◆ **To do**
Transcribe exactly the lines that fall between the one holding "a second one" and the one holding "(second = true ∨", inclusive, from the entries below.
____
-- ==== Sys2Proof/Machine/Versions.lean ====
section
/-!
DEFINITION. Domains, versions, commits and their switch, retirement, and the end of drains (02 R47 to R67, R71).
-/
namespace Sys2Proof.Machine

/-! ### Heartbeat page (02 R47, R48; 16 R394) -/

/-- The event or condition concerns a domain: every one concerns domain 0, a terminal's its owner. -/
def Dev.concerns (d : Dev) (dom term : Nat) : Bool := dom == 0 || d.termOwner term == dom

/-- A terminal is in loss of burst (alarm bit 2). -/
def Dev.lossAlarm (d : Dev) (dom : Nat) : Bool := d.terms.any fun t => t.2.lossOfBurst && d.concerns dom t.1

/-- A key slot is worn (alarm bit 9). -/
def Dev.wearAlarm (d : Dev) (dom : Nat) : Bool :=
  d.keys.any fun k => k.2.worn && match slotTerm? k.1 with
    | some t => d.concerns dom t
    | none => dom == 0

/-- A TDM defect on a lane in use (alarm bit 7). -/
def Dev.tdmAlarm (d : Dev) : Bool :=
  (d.tdm.lanes.any fun l => l.2.defects != 0#8 && (hlane d.objs l.1).mode != 0) || d.tdm.defects.any fun x => x.2 != 0

/-- Level alarms of domain 0 with their bits (Table 16-5). -/
def Dev.levels0 (d : Dev) : List (Nat × Bool) :=
  [(0, d.chans.any fun c => c.2.los && d.mode c.1 != 0), (1, d.chans.any fun c => !c.2.disc.isEmpty), (2, d.lossAlarm 0)
  , (5, d.time.state != 2), (6, d.time.conflict), (7, d.tdmAlarm), (8, d.tdm.circs.any fun c => c.2.alarm), (9, d.wearAlarm 0)
  , (10, d.claimLineAlarm), (12, d.diverges), (13, (List.range 48).any fun t => !d.treeUnused t && (d.shadow t).state == 3)
  , (14, d.ports.any fun p => p.2.preempt == 3), (17, d.tempHigh), (18, d.supplyBad), (19, d.health.ledger.worn)
  , (20, !d.health.ledger.loaded)]

/-- Level alarms of a page. -/
def Dev.levels (d : Dev) (dom : Nat) : List (Nat × Bool) := if dom = 0 then d.levels0 else [(2, d.lossAlarm dom), (9, d.wearAlarm dom)]

/-- The ALARMS field: level alarms as they hold now, and the page's sticky bits. -/
def Dev.alarms (d : Dev) (dom : Nat) : Nat :=
  sumBy (distinct (((d.levels dom).filter Prod.snd).map Prod.fst ++ (d.dom dom).sticky)) fun b => 2 ^ b

/-- The 256 bytes of a domain's page (02 Table 2-7). -/
def Dev.page (d : Dev) (dom : Nat) : Bytes :=
  let m := d.dom dom
  let own := fun (v : Nat) => if dom = 0 then v else 0
  beBytes 4 m.hbSeq.toNat ++ beBytes 1 dom ++ beBytes 1 (b2n d.sys.dark + 2 * b2n m.hbRecovered) ++ beBytes 2 d.sys.epochPin.toNat
  ++ beBytes 8 d.now ++ beBytes 4 (own d.runNum) ++ beBytes 4 (own d.vers.openNum) ++ beBytes 1 (own d.role) ++ beBytes 1 (own d.live)
  ++ beBytes 2 m.replyIdx.toNat ++ beBytes 2 m.consumer.toNat ++ beBytes 2 (d.inExec dom) ++ beBytes 32 (d.alarms dom)
  ++ List.replicate 192 0#8

/-- Writes a domain's page: SEQ rises by 1, and STATE bit 1 is for the recovery since the page before. -/
def Dev.writePage (d : Dev) (dom : Nat) : Dev :=
  (d.hostWrite (d.dom dom).hbAddr (d.page dom)).setDom dom fun m => { m with hbSeq := m.hbSeq + 1, hbRecovered := false }

/-- `HEARTBEAT_SET`. -/
def cmdHeartbeatSet : CmdDef where
  op := 0x0102
  tenant := some anyDomain
  boot := true
  form := fun p =>
    aligned (ent p 16 8) 256 && (ent p 16 8 == 0 || ent p 24 4 == 0 || within (ent p 24 4) 10 100000) && zeros 16 p [(28, 63)]
  run := fun e d =>
    let a := ent e.par 16 8
    if a = 0 then (d.setDom e.dom fun m => { m with hbAddr := 0 }).ok e
    else
      let per := orZero (ent e.par 24 4) 100
      let d := (d.park e).setDom e.dom fun m => { m with hbAddr := a, hbPeriod := per, hbDue := d.time.c + 1000 * per }
      (d.writePage e.dom).ok e

/-- The command `HEARTBEAT_SET`. -/
def execHeartbeatSet (p : Packet) (s : State) : Host.Outcome State Fault Refusal := command cmdHeartbeatSet p s

/-- The event HEARTBEAT_PAGE_WRITE: the domain's next page. A fatal fault has stopped every page (16 Table 16-6).
A page shows that the Keepers run, so they refresh the claim unit again (14 R343, log entry 178). -/
def heartbeatPageWrite (dom : Nat) (d : Dev) : Dev :=
  let m := d.dom dom
  if 15 < dom ∨ m.hbAddr = 0 ∨ d.sys.fatal then d
  else
    let d := ((d.goCounter m.hbDue).writePage dom).setDom dom fun m => { m with hbDue := m.hbDue + 1000 * m.hbPeriod }
    { d with prot := { d.prot with hung := false } }

/-- See `heartbeatPageWrite`. -/
def execHeartbeatPageWrite (dom : Nat) (s : State) : Host.Outcome State Fault Refusal := live (heartbeatPageWrite dom) s

/-! ### DOMAIN_GRANT, DOMAIN_REVOKE (R51) -/

/-- Fields of Table 2-8A. -/
def grantForm (p : Bytes) : Bool :=
  within (ent p 16 1) 1 15 && within (ent p 17 1) 1 2 && zeros 16 p [(18, 19), (22, 23), (28, 63)] && within (ent p 24 4) 1 65536
  && decide (ent p 20 2 + ent p 24 4 ≤ if ent p 17 1 = 1 then 24576 else 65536)

/-- Owners of the kind of handle that a grant names. -/
def Dev.owners (d : Dev) (p : Bytes) : Tbl Nat := if ent p 17 1 = 1 then d.termDom else d.flowDom

/-- Replaces the owners of that kind. -/
def Dev.setOwners (d : Dev) (p : Bytes) (t : Tbl Nat) : Dev :=
  if ent p 17 1 = 1 then { d with termDom := t } else { d with flowDom := t }

/-- A handle lies in the range of a grant. -/
def inGrant (p : Bytes) (h : Nat) : Bool := decide (ent p 20 2 ≤ h) && decide (h < ent p 20 2 + ent p 24 4)

/-- Handles of the range that the domain holds. -/
def Dev.heldIn (d : Dev) (p : Bytes) : Nat := ((d.owners p).filter fun o => inGrant p o.1 && o.2 == ent p 16 1).length

/-- The domain that a command names at entry byte 16. -/
def namesDom16 (_ : Dev) (p : Bytes) : List DrainObj := [.domain (ent p 16 1)]

/-- `DOMAIN_GRANT`. -/
def cmdDomainGrant : CmdDef where
  op := 0x0120
  names := namesDom16
  form := grantForm
  forbid := fun d e =>
    let p := e.par
    let dom := ent p 16 1
    if ((d.owners p).any fun o => inGrant p o.1 && o.2 != dom && o.2 != 0)
      || (ent p 17 1 == 2 && d.flows.any fun f => inGrant p f.1 && d.termOwner f.2.term != dom) then some (.conflict, []) else none
  run := fun e d =>
    let p := e.par
    (d.setOwners p (fillRange (d.owners p) (ent p 20 2) (ent p 24 4) (ent p 16 1))).finish e .done [ent p 24 4 - d.heldIn p]

/-- The command `DOMAIN_GRANT`. -/
def execDomainGrant (p : Packet) (s : State) : Host.Outcome State Fault Refusal := command cmdDomainGrant p s

/-- `DOMAIN_REVOKE`. -/
def cmdDomainRevoke : CmdDef where
  op := 0x0121
  names := namesDom16
  form := grantForm
  forbid := fun d e =>
    let p := e.par
    let dom := ent p 16 1
    if ent p 17 1 = 1 ∧ (d.flows.any fun f => d.flowOwner f.1 == dom && inGrant p f.2.term && d.termOwner f.2.term == dom) then
      some (.conflict, []) else none
  run := fun e d =>
    let p := e.par
    (d.setOwners p ((d.owners p).filter fun o => !(inGrant p o.1 && o.2 == ent p 16 1))).finish e .done [d.heldIn p]

/-- The command `DOMAIN_REVOKE`. -/
def execDomainRevoke (p : Packet) (s : State) : Host.Outcome State Fault Refusal := command cmdDomainRevoke p s

/-! ### DOMAIN_DISABLE, DOMAIN_ENABLE (R52) -/

/-- `DOMAIN_DISABLE`: disabled from the start, ACTIVE 0. -/
def cmdDomainDisable : CmdDef where
  op := 0x0122
  newWork := false
  names := namesDom16
  form := fun p => within (ent p 16 1) 1 15 && limitOk (ent p 20 4) && zeros 16 p [(17, 19), (24, 63)]
  forbid := fun d e => if (d.dom (ent e.par 16 1)).disabled then some (.conflict, []) else none
  run := fun e d =>
    (d.setDom (ent e.par 16 1) fun m => { m with disabled := true, active := false }).startDrain e (.domain (ent e.par 16 1)) (ent e.par 20 4)

/-- The command `DOMAIN_DISABLE`. -/
def execDomainDisable (p : Packet) (s : State) : Host.Outcome State Fault Refusal := command cmdDomainDisable p s

/-- `DOMAIN_ENABLE`: ACTIVE stays 0 until the tenant makes an enable. -/
def cmdDomainEnable : CmdDef where
  op := 0x0123
  newWork := false
  names := namesDom16
  form := fun p => within (ent p 16 1) 1 15 && zeros 16 p [(17, 63)]
  forbid := fun d e =>
    if !(d.dom (ent e.par 16 1)).disabled ∨ d.draining (.domain (ent e.par 16 1)) then some (.conflict, []) else none
  run := fun e d => (d.setDom (ent e.par 16 1) fun m => { m with disabled := false }).ok e

/-- The command `DOMAIN_ENABLE`. -/
def execDomainEnable (p : Packet) (s : State) : Host.Outcome State Fault Refusal := command cmdDomainEnable p s

/-! ### VERSION_OPEN, VERSION_ABORT, VERSION_QUERY, VERSION_RETIRE_LIMIT (R56, R57, R66) -/

/-- Changes the version state. -/
def Dev.setVers (d : Dev) (f : Vers → Vers) : Dev := { d with vers := f d.vers }

/-- `VERSION_OPEN`: a copy of the running version. -/
def cmdVersionOpen : CmdDef where
  op := 0x0201
  form := fun p => ent p 16 4 != 0 && zeros 16 p [(20, 63)]
  forbid := fun d e => if d.vers.openNum ≠ 0 ∨ ent e.par 16 4 ≤ d.vers.highest then some (.conflict, []) else none
  run := fun e d =>
    (d.setVers fun v => { v with openNum := ent e.par 16 4, highest := ent e.par 16 4, openObjs := d.objs }).ok e

/-- The command `VERSION_OPEN`. -/
def execVersionOpen (p : Packet) (s : State) : Host.Outcome State Fault Refusal := command cmdVersionOpen p s

/-- A commit on the open version ends early. -/
def Dev.endCommit (d : Dev) (st : Status) : Dev :=
  match d.vers.commit.bind fun c => d.exec? c.dom c.seq with
  | some e => d.endEarly e st
  | none => d.setVers fun v => { v with commit := none }

/-- `VERSION_ABORT`: a frozen version may be discarded, with its commit `ABANDONED`. -/
def cmdVersionAbort : CmdDef where
  op := 0x0203
  form := fun p => zeros 16 p [(16, 63)]
  forbid := fun d _ => if d.vers.openNum = 0 then some (.conflict, []) else none
  run := fun e d => ((d.endCommit .abandoned).setVers fun v => { v with openNum := 0, openObjs := [] }).ok e

/-- The command `VERSION_ABORT`. -/
def execVersionAbort (p : Packet) (s : State) : Host.Outcome State Fault Refusal := command cmdVersionAbort p s

/-- Slots in use. -/
def Dev.slots (d : Dev) : List Nat := d.vers.running.toList.map Version.slot ++ d.vers.retiring.map Version.slot

/-- `VERSION_QUERY`. -/
def cmdVersionQuery : CmdDef where
  op := 0x0204
  read := true
  form := fun p => zeros 16 p [(16, 63)]
  run := fun e d => d.finish e .done [d.runNum, d.vers.openNum, d.live, d.runSlot + 256 * idMap d.slots]

/-- The command `VERSION_QUERY`. -/
def execVersionQuery (p : Packet) (s : State) : Host.Outcome State Fault Refusal := command cmdVersionQuery p s

/-- `VERSION_RETIRE_LIMIT`. -/
def cmdVersionRetireLimit : CmdDef where
  op := 0x0205
  form := fun p => (ent p 16 4 == 0 || within (ent p 16 4) 10 2000) && zeros 16 p [(20, 63)]
  run := fun e d => (d.setVers fun v => { v with retireMs := orZero (ent e.par 16 4) 500 }).finish e .done [d.vers.retireMs]

/-- The command `VERSION_RETIRE_LIMIT`. -/
def execVersionRetireLimit (p : Packet) (s : State) : Host.Outcome State Fault Refusal := command cmdVersionRetireLimit p s

/-! ### VERSION_COMMIT and its checks (R58 to R64, R67) -/

/-- Order of records: by opcode, then by key (R59). -/
def VObj.rank (o : VObj) : Nat := o.op * 2 ^ 64 + beNat o.key

/-- The canonical image of a version (R59). -/
def versionImage (num : Nat) (objs : List VObj) : Bytes :=
  beBytes 4 num ++ (sortBy VObj.rank objs).flatMap fun o => beBytes 2 o.op ++ beBytes 2 (o.params.length % 65536) ++ o.params

/-- Slots that live versions and an armed commit's reservation fill (R67). -/
def Dev.slotsTaken (d : Dev) : Nat :=
  d.live + match d.vers.commit with
    | some c => match c.phase with
      | .armed _ => 1
      | _ => 0
    | none => 0

/-- `VERSION_COMMIT`: the version is frozen and its checks start. -/
def cmdVersionCommit : CmdDef where
  op := 0x0202
  frameBound := true
  ownFlow := true
  form := fun p => zeros 16 p [(20, 23)] && aligned (ent p 56 8) 8
  forbid := fun d e =>
    if d.vers.openNum = 0 ∨ ent e.par 16 4 ≠ d.vers.openNum ∨ d.frozen then some (.conflict, [])
    else if 4 ≤ d.slotsTaken then some (.busy, []) else none
  run := fun e d =>
    let c : Commit := { dom := e.dom, seq := e.seq, version := ent e.par 16 4, digest := slice e.par 8 32, report := ent e.par 56 8
                        dry := Packet.dry e.pkt, beacon := if Packet.atBeacon e.pkt then some e.pkt.beacon.toNat else none }
    (d.park e).setVers fun v => { v with commit := some c }

/-- The command `VERSION_COMMIT`. -/
def execVersionCommit (p : Packet) (s : State) : Host.Outcome State Fault Refusal := command cmdVersionCommit p s

/-- Failures of a commit in check order: completeness, then the other checks (R61). -/
def Dev.commitFailures (d : Dev) (c : Commit) : List Failure :=
  failIf (sha256 (versionImage c.version d.vers.openObjs) != c.digest) 1 2 0 0 ++ d.failures d.objs d.vers.openObjs

/-- Memory or banks that versions awaiting retirement still hold keep the version from fitting (07 R188, R193). -/
def Dev.memoryBusy (d : Dev) : Bool :=
  let new := d.vers.openObjs
  decide (25165824 < treeBytes d.objs + sumBy d.vers.retiring (fun v => treeBytes v.objs) + treeBytes new)
  || d.vers.retiring.any fun v => !(banksTaken d.objs new v.objs).isEmpty

/-- The object word of a failure (R62). -/
def Failure.word (f : Failure) : Nat := f.group * 16777216 + f.handle % 16777216

/-- The commit report: up to 16 records, then one of zeros (R62). -/
def reportBytes (fs : List Failure) : Bytes :=
  (fs.take 16).zipIdx.flatMap (fun f => beBytes 4 f.1.cls ++ beBytes 4 f.1.word ++ beBytes 4 f.1.detail ++ beBytes 4 (f.2 + 1))
  ++ List.replicate 16 0#8

/-- The commit ends without a switch: the version stays open, and is no longer frozen. -/
def Dev.refuseCommit (d : Dev) (e : Exec) (st : Status) (res : List Nat) : Dev :=
  (d.setVers fun v => { v with commit := none }).finish e st res

/-- A checked commit is armed at its beacon, unless the beacon has gone, is full, or comes too soon (R63, R46, 12 R303). -/
def Dev.armCommit (d : Dev) (e : Exec) (c : Commit) (b : Nat) : Dev :=
  let x := d.beacon b
  if x.state = .unset then d.refuseCommit e .badParam []
  else if x.state = .fired ∨ x.state = .missed ∨ tdiff x.instant d.now < 250000 then d.refuseCommit e .late []
  else if 16 ≤ (d.armedOn b).length then d.refuseCommit e .noRoom []
  else if c.dry then d.refuseCommit e .done []
  else (d.setVers fun v => { v with commit := some { c with phase := .armed b } }).arm e

/-- The event COMMIT_CHECKS_END. A version that passes keeps the characteristic that its checks have built (05 R134). -/
def commitChecksEnd (d : Dev) : Dev :=
  match d.vers.commit with
  | none => d
  | some c =>
    match c.phase, d.exec? c.dom c.seq with
    | .checking, some e =>
      match d.commitFailures c with
      | f :: fs =>
        let d := if c.report = 0 then d else d.hostWrite c.report (reportBytes (f :: fs))
        d.refuseCommit e .refused [f.cls, f.word, f.detail, (f :: fs).length]
      | [] =>
        if d.memoryBusy then d.refuseCommit e .busy []
        else
          let c := { c with places := d.placesOf d.vers.openObjs }
          match c.beacon with
          | some b => d.armCommit e c b
          | none =>
            if c.dry then d.refuseCommit e .done []
            else d.setVers fun v => { v with commit := some { c with phase := .waiting (d.frameAfter 250000) } }
    | _, _ => d

/-- See `commitChecksEnd`. -/
def execCommitChecksEnd (s : State) : Host.Outcome State Fault Refusal := live commitChecksEnd s
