/-- 04 R113, 03 R74, R94: a discovery window that a sent plan has opened is searched once, when it has passed. Two delimiters within the
length of a serial-number burst, or light and no good message, activate nothing and count; an unsupported terminal is listed with reason 6;
a serial number without a record is listed with reason 1, one of a stopped record with 5, one on another channel of the tree with 2, one
out of reach with 3; a WAITING record in reach is assigned an ONU-ID, and one that is active already is deactivated without a message,
counted, and assigned its ONU-ID again. Nothing else in the window changes anything. 03 R93, R94: the search gives the first position, and
a second one within that length. 04 R105, R113: assigning an ONU-ID moves a WAITING record to ASSIGNED with one activation more and a
ranging window requested; a record without an ONU-ID of its own takes the lowest that no other record of the channel holds. -/
def Obligations.DiscoveryAdmitsTerminals : Prop :=
  (∀ (s : State) (rx : DiscoveryRx) (w : Window),
    let d := s.dev
    let g := rx.chan
    let shut := d.setChan g fun c => c.useWindow w
    let lit := if (d.tree (g / 4)).losPin then shut else shut.setChan g fun c => { c with los := false }
    let found := searchWindow (chanCfg d.objs g) (profileOr0 d.objs g 0) (rx.bits.take (8 * w.len))
    let known := List.find? (fun t : Nat × Term => t.2.serial == rx.serial && t.2.chan / 4 == g / 4) d.terms
    let gives := fun (x : Dev) => exec (.discoveryBurst rx) s = .next { s with dev := x.settle }
    d.sys.inReset = false → d.standby = false → d.chanOn g = true → (d.chan g).windowOf? 5 0xFFFF = some w →
    (found = none → gives shut)
    ∧ (∀ pos second, found = some (pos, second) →
      let rtd := (coarseRtd d.objs g w pos rx.randDelay).toNat
      (second = true ∨ rx.badWithEnergy = true → gives (shut.count (64 * g + 1)))
      ∧ (second = false → rx.badWithEnergy = false →
        (rx.unsupported = true → gives ((lit.count (64 * g)).sight g rx.serial 6 rtd))
        ∧ (rx.unsupported = false → rx.decoded = false → gives shut)
        ∧ (rx.unsupported = false → rx.decoded = true →
          (known = none → gives (lit.sight g rx.serial 1 rtd))
          ∧ (∀ h t, known = some (h, t) →
            (t.state = 6 ∨ d.draining (.terminal h) = true → gives (lit.sight g rx.serial 5 rtd))
            ∧ (t.state ≠ 6 → d.draining (.terminal h) = false →
              (t.chan ≠ g → gives (lit.sight g rx.serial 2 rtd))
              ∧ (t.chan = g → inReach d.objs g rtd = false → gives (lit.sight g rx.serial 3 rtd))
              ∧ (t.chan = g → inReach d.objs g rtd = true → t.state = 1 → gives (lit.assign h rtd false))
              ∧ (t.chan = g → inReach d.objs g rtd = true → t.state ≠ 1 → gives
                (((((lit.deactivate h false none).1).count (0x10000 + 16 * h + 10)).setTerm h fun x =>
                  { x with assigned := if x.onuId ≠ 0xFFFF then 0xFFFF else t.onu }).assign h rtd true))))))))
  ∧ (∀ (c : ChanCfg) (p : Profile) (bits : List Bool) (i : Nat) (second : Bool),
    p.delimLen ≠ 0 → searchWindow c p bits = some (i, second) →
    searchDelim p.delimiter p.tol 0 bits = some i
    ∧ (second = true ↔ ∃ j, i < j ∧ j ≤ i + serialBits c p ∧ j + 8 * p.delimLen ≤ bits.length ∧ hamming p.delimiter (bits.drop j) ≤ p.tol))
  ∧ (∀ (d : Dev) (h rtd : Nat) (t : Term),
    d.standby = false → d.term? h = some t → t.onuId = 0xFFFF → (d.heldIds t.chan h).length ≤ 1020 →
    ∃ u, (d.assign h rtd false).term? h = some u ∧ u.state = 2 ∧ u.onu ∉ d.heldIds t.chan h ∧ u.onu ≤ 1020
      ∧ (∀ i < u.onu, i ∈ d.heldIds t.chan h) ∧ u.activations = min (t.activations + 1) 255
      ∧ ((d.assign h rtd false).chan t.chan).ranging = (d.chan t.chan).ranging ++ [(h, rtd)]
      ∧ ((d.assign h rtd false).chan t.chan).ploam = (d.chan t.chan).ploam ++ [(plAssign, u.onu, [t.serial])])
____
◆ **Reply**
a second one within that length. 04 R105, R113: assigning an ONU-ID moves a WAITING record to ASSIGNED with one activation more and a
ranging window requested; a record without an ONU-ID of its own takes the lowest that no other record of the channel holds. -/
def Obligations.DiscoveryAdmitsTerminals : Prop :=
  (∀ (s : State) (rx : DiscoveryRx) (w : Window),
    let d := s.dev
    let g := rx.chan
    let shut := d.setChan g fun c => c.useWindow w
    let lit := if (d.tree (g / 4)).losPin then shut else shut.setChan g fun c => { c with los := false }
    let found := searchWindow (chanCfg d.objs g) (profileOr0 d.objs g 0) (rx.bits.take (8 * w.len))
    let known := List.find? (fun t : Nat × Term => t.2.serial == rx.serial && t.2.chan / 4 == g / 4) d.terms
    let gives := fun (x : Dev) => exec (.discoveryBurst rx) s = .next { s with dev := x.settle }
    d.sys.inReset = false → d.standby = false → d.chanOn g = true → (d.chan g).windowOf? 5 0xFFFF = some w →
    (found = none → gives shut)
    ∧ (∀ pos second, found = some (pos, second) →
      let rtd := (coarseRtd d.objs g w pos rx.randDelay).toNat
      (second = true ∨ rx.badWithEnergy = true → gives (shut.count (64 * g + 1)))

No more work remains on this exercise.